September honeypot report
First, the data from our Telnet & SSH honeypot. The big picture looks like this. As usual, most attacks have come from the USA, with the Netherlands in the second place - again. This time our country (Bulgaria) has crept into the Top-15, because of a machine at Netcube running a Mirai C2 server:
Here is how the hourly activity looks like. The honeypot is being attacked on the average slightly more often than twice per second:
More than 94% of the attacks are via Telnet, the rest are via SSH. It seems that the Gafgyt botnet (which spreads via SSH) is slowly disappearing, despite the recent reports that it dominates the DDoS attack space.
The top-5 URLs from which malware was most actively uploaded to the honeypot. Mirai variants all of them, as usual, although the original variant is not among them.
Details about the top-20 most actively attacking IPs. As usual, DigitalOcean is heavily present, although this time an IP owned by OVH, another big cloud hosting provider, occupies the first place:
The top-20 most actively attacking organizations. DigitalOcean is way ahead of everybody else, as usual:
As you can see, I've been sending averagely nearly 40 automated abuse reports to DigitalOcean every day - but it doesn't seem to be helping very much.
The top-20 passwords that are the most often used by the attackers; nothing unusual here:
Moving on to our SMB honeypot.
First, the big picture. Much of the action is in Asia, but this month the UK and the USA are also among the top attackers:
Hourly activity, showing averagely about one attack per minute. I've switched to a logarithmic scale, otherwise the lonely spikes of more than a thousand attacks coming from a single IP (usually infected with a WannaCry variant) tend to drown out everything else. Otherwise the traffic is pretty steady, albeit much lower than the one that the Telnet honeypot gets.
Unique uploaded malware variants, according to Symantec's scanner. Lots of corrupted WannaCry variants, as usual (no kill switch check, no encryption).

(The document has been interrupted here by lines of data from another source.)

/-- 40_checksum R143: CRC_UPDATE answers OK with one checksum step and no final XOR; R144, R141, R142: CRC16 answers OK
with the checksum of the id and the data from the seed 0xFFFF, with the final XOR under X25_NAMED only. Neither changes
anything else.
The spec marks the numbers of X25_NAMED as general knowledge (notes/assumptions/20). -/
def Obligations.ChecksumCommandsAnswer : Prop :=
  (∀ (s : State) (crc : U16) (b : Byte), s.accepts (.crcUpdate crc b) →
    exec (.crcUpdate crc b) s = .next (s.respond .ok 0 (crcUpdate s.cfg.crcProfile crc b) [])) ∧
  (∀ (s : State) (id : Byte) (data : List Byte), s.accepts (.crc16 id data) →
    exec (.crc16 id data) s = .next (s.respond .ok 0
      ((id :: data).foldl (crcUpdate s.cfg.crcProfile) 0xFFFF ^^^
        (if s.cfg.crcProfile = .x25Named then 0xFFFF else 0)) []))

/-- 40_checksum R145: appending a byte is one more checksum step, the final XOR of X25_NAMED undone first; zero is a
fixed point.
The spec marks R145 as derived, and the X25_NAMED numbers as general knowledge (notes/assumptions/20). -/
def Obligations.CrcOfAppendedByte : Prop :=
  (∀ (id b : Byte) (data : List Byte),
    crc16 .asWritten id (data ++ [b]) = crcUpdate .asWritten (crc16 .asWritten id data) b) ∧
  (∀ (id b : Byte) (data : List Byte),
    crc16 .x25Named id (data ++ [b]) = crcUpdate .x25Named (crc16 .x25Named id data ^^^ 0xFFFF) b ^^^ 0xFFFF) ∧
  (∀ prof, crcUpdate prof 0 0 = 0)

/-- 95_test_vectors 1.3 (CRC rejection), 40_checksum R141: changing one byte of the id and the data always changes the
checksum, under both profiles.
The spec marks the numbers of X25_NAMED as general knowledge (notes/assumptions/20). -/
def Obligations.ChangedByteChangesTheChecksum : Prop :=
  ∀ (prof : CrcProfile),
    (∀ (id id' : Byte) (data : List Byte), id ≠ id' → crc16 prof id data ≠ crc16 prof id' data) ∧
    (∀ (id a b : Byte) (pre post : List Byte), a ≠ b →
      crc16 prof id (pre ++ a :: post) ≠ crc16 prof id (pre ++ b :: post))

/-! ### Ring buffer -/

/-- 41_ring_buffer R162, R165: RB_PUSH into a buffer that is not full writes the byte at slot `head mod RB_CAP`, no
other byte, advances `head` and answers OK; into a full one it changes nothing and answers NO. -/
def Obligations.RbPushAnswers : Prop :=
  ∀ (s : State) (b : Byte), s.accepts (.rbPush b) → s.rb.mem.wf →
    (s.rb.count s.cfg = s.cfg.rbCap → exec (.rbPush b) s = .next (s.respond .no 0 0 [])) ∧
    (s.rb.count s.cfg ≠ s.cfg.rbCap →
      ∃ mem, exec (.rbPush b) s = .next ({ s with rb :=
          { mem := mem, head := (s.rb.head + 1) % 2 ^ s.cfg.idxW, tail := s.rb.tail } }.respond .ok 0 0 []) ∧
        Memory.read mem (s.rb.head % s.cfg.rbCap) = b ∧
        ∀ k, k ≠ s.rb.head % s.cfg.rbCap → Memory.read mem k = Memory.read s.rb.mem k)

/-- 41_ring_buffer R163, R166: RB_POP of a buffer that is not empty answers OK with the byte at slot `tail mod RB_CAP`
and advances `tail`; of an empty one it changes nothing and answers NO. -/
def Obligations.RbPopAnswers : Prop :=
  ∀ (s : State), s.accepts .rbPop →
    (s.rb.head = s.rb.tail → exec .rbPop s = .next (s.respond .no 0 0 [])) ∧
    (s.rb.head ≠ s.rb.tail →
      exec .rbPop s = .next ({ s with rb := { s.rb with tail := (s.rb.tail + 1) % 2 ^ s.cfg.idxW } }.respond .ok
        (Memory.read s.rb.mem (s.rb.tail % s.cfg.rbCap)) 0 []))

/-- 41_ring_buffer R164, R167: RB_IS_EMPTY answers OK when `head = tail` and NO otherwise, and changes nothing. -/
def Obligations.RbIsEmptyAnswers : Prop :=
  ∀ (s : State), s.accepts .rbIsEmpty →
    exec .rbIsEmpty s = .next (s.respond (if s.rb.head = s.rb.tail then .ok else .no) 0 0 [])

/-- 41_ring_buffer R160, R168, R169: the ring buffer is a first-in first-out queue of at most RB_CAP bytes: it is never
over capacity, a push appends when there is room and changes nothing otherwise, a pop takes the oldest byte. -/
def Obligations.RingBufferIsABoundedQueue : Prop :=
  ∀ (cfg : Params) (rb : RingBuffer), paramsValid cfg = true → rb.Good cfg →
    (rb.contents cfg).length ≤ cfg.rbCap ∧
    (∀ b, (rb.contents cfg).length < cfg.rbCap →
      ∃ rb', rbPush cfg rb b = .ok (true, rb') ∧ rb'.Good cfg ∧ rb'.contents cfg = rb.contents cfg ++ [b]) ∧
    (∀ b, (rb.contents cfg).length = cfg.rbCap → rbPush cfg rb b = .ok (false, rb)) ∧
    (rb.contents cfg = [] → rbPop cfg rb = .ok (none, rb)) ∧
    (∀ b bs, rb.contents cfg = b :: bs →
      ∃ rb', rbPop cfg rb = .ok (some b, rb') ∧ rb'.Good cfg ∧ rb'.contents cfg = bs)

/-! ### Frame parser -/

/-- 42_frame_parser R182, R183: the two marker states. -/
def Obligations.ParserMarkerStates : Prop :=
  ∀ (cfg : Params) (P : Parser) (b : Byte),
    (P.ps = .seek1 →
      P.processByte cfg b = .ok ({ P with ps := if b = 0xA5 then .seek2 else .seek1 }, false)) ∧
    (P.ps = .seek2 →
      P.processByte cfg b = .ok ({ P with ps :=
        if b = 0x5A then .lenLo else if b = 0xA5 ∧ cfg.seek2OnA5 = .hold then .seek2 else .seek1 }, false))

/-- 42_frame_parser R184, R185: the two length states, with the length check `1 <= LEN <= MAX_PAYLOAD + 1`. In state
LEN_HI the low byte of LEN is all that `len` holds in a run; other values are left out (notes/assumptions/23). -/
def Obligations.ParserLengthStates : Prop :=
  ∀ (cfg : Params) (P : Parser) (b : Byte),
    (P.ps = .lenLo → ∃ Q, P.processByte cfg b = .ok (Q, false) ∧ Q.ps = .lenHi ∧ Q.len.toNat = b.toNat ∧
      Q = { P with len := Q.len, ps := Q.ps }) ∧
    (P.ps = .lenHi → P.len.toNat < 256 → ∃ Q, P.processByte cfg b = .ok (Q, false) ∧
      Q.len.toNat = P.len.toNat + 256 * b.toNat ∧
      Q.ps = (if 1 ≤ Q.len.toNat ∧ Q.len.toNat ≤ cfg.maxPayload + 1 then .id else .seek1) ∧
      Q = { P with len := Q.len, ps := Q.ps })

/-- 42_frame_parser R186, R187: the id state and the payload state; the payload byte goes to `acc[idx]` and no other
byte of `acc` changes. -/
def Obligations.ParserIdAndPayloadStates : Prop :=
  ∀ (cfg : Params) (P : Parser) (b : Byte), paramsValid cfg = true → P.Good cfg →
    (P.ps = .id → P.processByte cfg b =
      .ok ({ P with id := b, idx := 0, ps := if P.len = 1 then .crcLo else .payload }, false)) ∧
    (P.ps = .payload → ∃ Q, P.processByte cfg b = .ok (Q, false) ∧ Q.idx.toNat = P.idx.toNat + 1 ∧
      Q.ps = (if P.idx.toNat + 2 = P.len.toNat then .crcLo else .payload) ∧
      Memory.read Q.acc P.idx.toNat = b ∧
      (∀ k, k ≠ P.idx.toNat → Memory.read Q.acc k = Memory.read P.acc k) ∧
      Q = { P with acc := Q.acc, idx := Q.idx, ps := Q.ps })

/-- 42_frame_parser R188, R189: the check states: on a match the frame is published and the byte reports it, on a
mismatch nothing is published; either way the parser is in SEEK1. -/
def Obligations.ParserCheckStates : Prop :=
  ∀ (cfg : Params) (P : Parser) (b : Byte), paramsValid cfg = true → P.Good cfg →
    (P.ps = .crcLo → P.processByte cfg b = .ok ({ P with crclo := b, ps := .crcHi }, false)) ∧
    (P.ps = .crcHi →
      (b.toNat * 256 + P.crclo.toNat =
          (crc16 cfg.crcProfile P.id (Memory.readPrefix P.acc (P.len.toNat - 1))).toNat →
        ∃ Q, P.processByte cfg b = .ok (Q, true) ∧ Q.ps = .seek1 ∧ Q.frmValid = true ∧ Q.frmId = P.id ∧
          Q.frmLen.toNat = P.len.toNat - 1 ∧
          Memory.readPrefix Q.frmPayload (P.len.toNat - 1) = Memory.readPrefix P.acc (P.len.toNat - 1) ∧
          Q = { P with ps := Q.ps, frmValid := Q.frmValid, frmId := Q.frmId, frmLen := Q.frmLen,
                       frmPayload := Q.frmPayload }) ∧
      (b.toNat * 256 + P.crclo.toNat ≠
          (crc16 cfg.crcProfile P.id (Memory.readPrefix P.acc (P.len.toNat - 1))).toNat →
        P.processByte cfg b = .ok ({ P with ps := .seek1 }, false)))

/-- 42_frame_parser R195: PARSE_BYTE feeds one byte to the selected parser and answers OK exactly when the byte
completed a frame; the other parser and everything else stay. -/
def Obligations.ParseByteAnswers : Prop :=
  ∀ (s : State) (b : Byte),
    (s.accepts (.parseByte .pp b) → s.pp.Good s.cfg →
      ∃ Q done, s.pp.processByte s.cfg b = .ok (Q, done) ∧ exec (.parseByte .pp b) s =
        .next ({ s with pp := Q }.respond (if done then .ok else .no) 0 0 [])) ∧
    (s.accepts (.parseByte .pl b) → s.pl.Good s.cfg →
      ∃ Q done, s.pl.processByte s.cfg b = .ok (Q, done) ∧ exec (.parseByte .pl b) s =
        .next ({ s with pl := Q }.respond (if done then .ok else .no) 0 0 []))

/-- 42_frame_parser R196, 30_encoding R111: GET_FRAME answers OK with the record of the published frame, NO before the
first one, and changes nothing. -/
def Obligations.GetFrameAnswers : Prop :=
  ∀ (s : State) (sel : ParserSel), s.accepts (.getFrame sel) → (s.parser sel).Good s.cfg →
    ((s.parser sel).frmValid = false → exec (.getFrame sel) s = .next (s.respond .no 0 0 [])) ∧
    ((s.parser sel).frmValid = true → exec (.getFrame sel) s = .next (s.respond .ok 0 0
      ([(s.parser sel).frmId, lo8 (s.parser sel).frmLen, hi8 (s.parser sel).frmLen] ++
        Memory.readPrefix (s.parser sel).frmPayload (s.parser sel).frmLen.toNat)))

/-- 42_frame_parser R190, R197: a byte is reported only from CRC_HI, and only a reported byte changes the published
frame; R191: the accumulation buffer is written in state PAYLOAD only, so a rejected length writes nothing. -/
def Obligations.OnlyCompletionPublishesAndOnlyPayloadAccumulates : Prop :=
  ∀ (cfg : Params) (P Q : Parser) (b : Byte) (done : Bool), P.processByte cfg b = .ok (Q, done) →
    (done = true → P.ps = .crcHi ∧ Q.ps = .seek1 ∧ Q.frmValid = true) ∧
    (done = false → Q.frmValid = P.frmValid ∧ Q.frmId = P.frmId ∧ Q.frmLen = P.frmLen ∧
      Q.frmPayload = P.frmPayload) ∧
    (P.ps ≠ .payload → Q.acc = P.acc)

/-- 42_frame_parser R180, R181, R198: every byte takes a parser with the invariant to a parser with the invariant. -/
def Obligations.EveryByteKeepsTheParserInvariant : Prop :=
  ∀ (cfg : Params) (P : Parser) (b : Byte), paramsValid cfg = true → P.Good cfg →
    ∃ Q done, P.processByte cfg b = .ok (Q, done) ∧ Q.Good cfg

/-- 42_frame_parser R193: after the length check exactly LEN + 2 more bytes, whatever their values, are taken before
the parser is in SEEK1 again. -/
def Obligations.AcceptedLengthFixesTheByteCount : Prop :=
  ∀ (cfg : Params) (P : Parser) (bytes : List Byte), paramsValid cfg = true → P.Good cfg → P.ps = .id →
    bytes.length ≤ P.len.toNat + 2 →
    ∃ Q frames, P.feed cfg bytes = .ok (Q, frames) ∧ (Q.ps = .seek1 ↔ bytes.length = P.len.toNat + 2)

/-! ### Frame encoder -/

/-- 43_frame_encoder R210, 30_encoding R106: the wire layout of a frame. -/
def Obligations.EncodedFrameLayout : Prop :=
  ∀ (prof : CrcProfile) (id : Byte) (payload : List Byte), 1 ≤ payload.length → payload.length ≤ 65534 →
    ∃ l0 l1 c0 c1 : Byte, encodeFrame prof id payload = [0xA5, 0x5A, l0, l1, id] ++ payload ++ [c0, c1] ∧
      l0.toNat + 256 * l1.toNat = payload.length + 1 ∧
      c0.toNat + 256 * c1.toNat = (crc16 prof id payload).toNat

/-- 43_frame_encoder R217: round trip: the bytes of an encoded frame, fed to a parser in SEEK1, complete exactly one
frame, that one, with the last byte, and leave the parser in SEEK1.
The spec marks R217 as derived from its rules. -/
def Obligations.EncodedFrameParsesBack : Prop :=
  ∀ (cfg : Params) (P : Parser) (id : Byte) (payload : List Byte), paramsValid cfg = true → P.Good cfg →
    P.ps = .seek1 → 1 ≤ payload.length → payload.length ≤ cfg.maxPayload →
    (∃ Q, P.feed cfg (encodeFrame cfg.crcProfile id payload).dropLast = .ok (Q, [])) ∧
    (∃ Q f, P.feed cfg (encodeFrame cfg.crcProfile id payload) = .ok (Q, [f]) ∧ Q.ps = .seek1 ∧
      f.id = id ∧ f.len.toNat = payload.length ∧ f.payload = payload ∧
      Q.frmValid = true ∧ Q.frame cfg = .ok f)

Note that WannaCry uploads dominate, although not as overwhelmingly, even if we don't count only the unique variants:
Details about the top-20 most actively attacking IPs:
The top-20 organizations from which most of the attacks are coming from. Nothing unexpected here:
Finally, the data from our ADB honeypot.
The big picture. This month Russia is way ahead of everyone else:
The hourly connection data, showing averagely and attack every minute, instead of the usual slightly more than one every half an hour. Mostly caused by the huge spikes from Russian IPs:
The malware uploaded to the honeypot, according to Fortinet's scanner. The same old Monero mining worm (Trinity) is causing most of the ADB traffic, plus something that is uploading a shell script that looks vaguely Mirai-like:
Details about the top-20 most actively attacking IPs. Nothing unusual here:
The top-20 organizations that own the IP addresses attacking us:
This concludes the September honeypot report.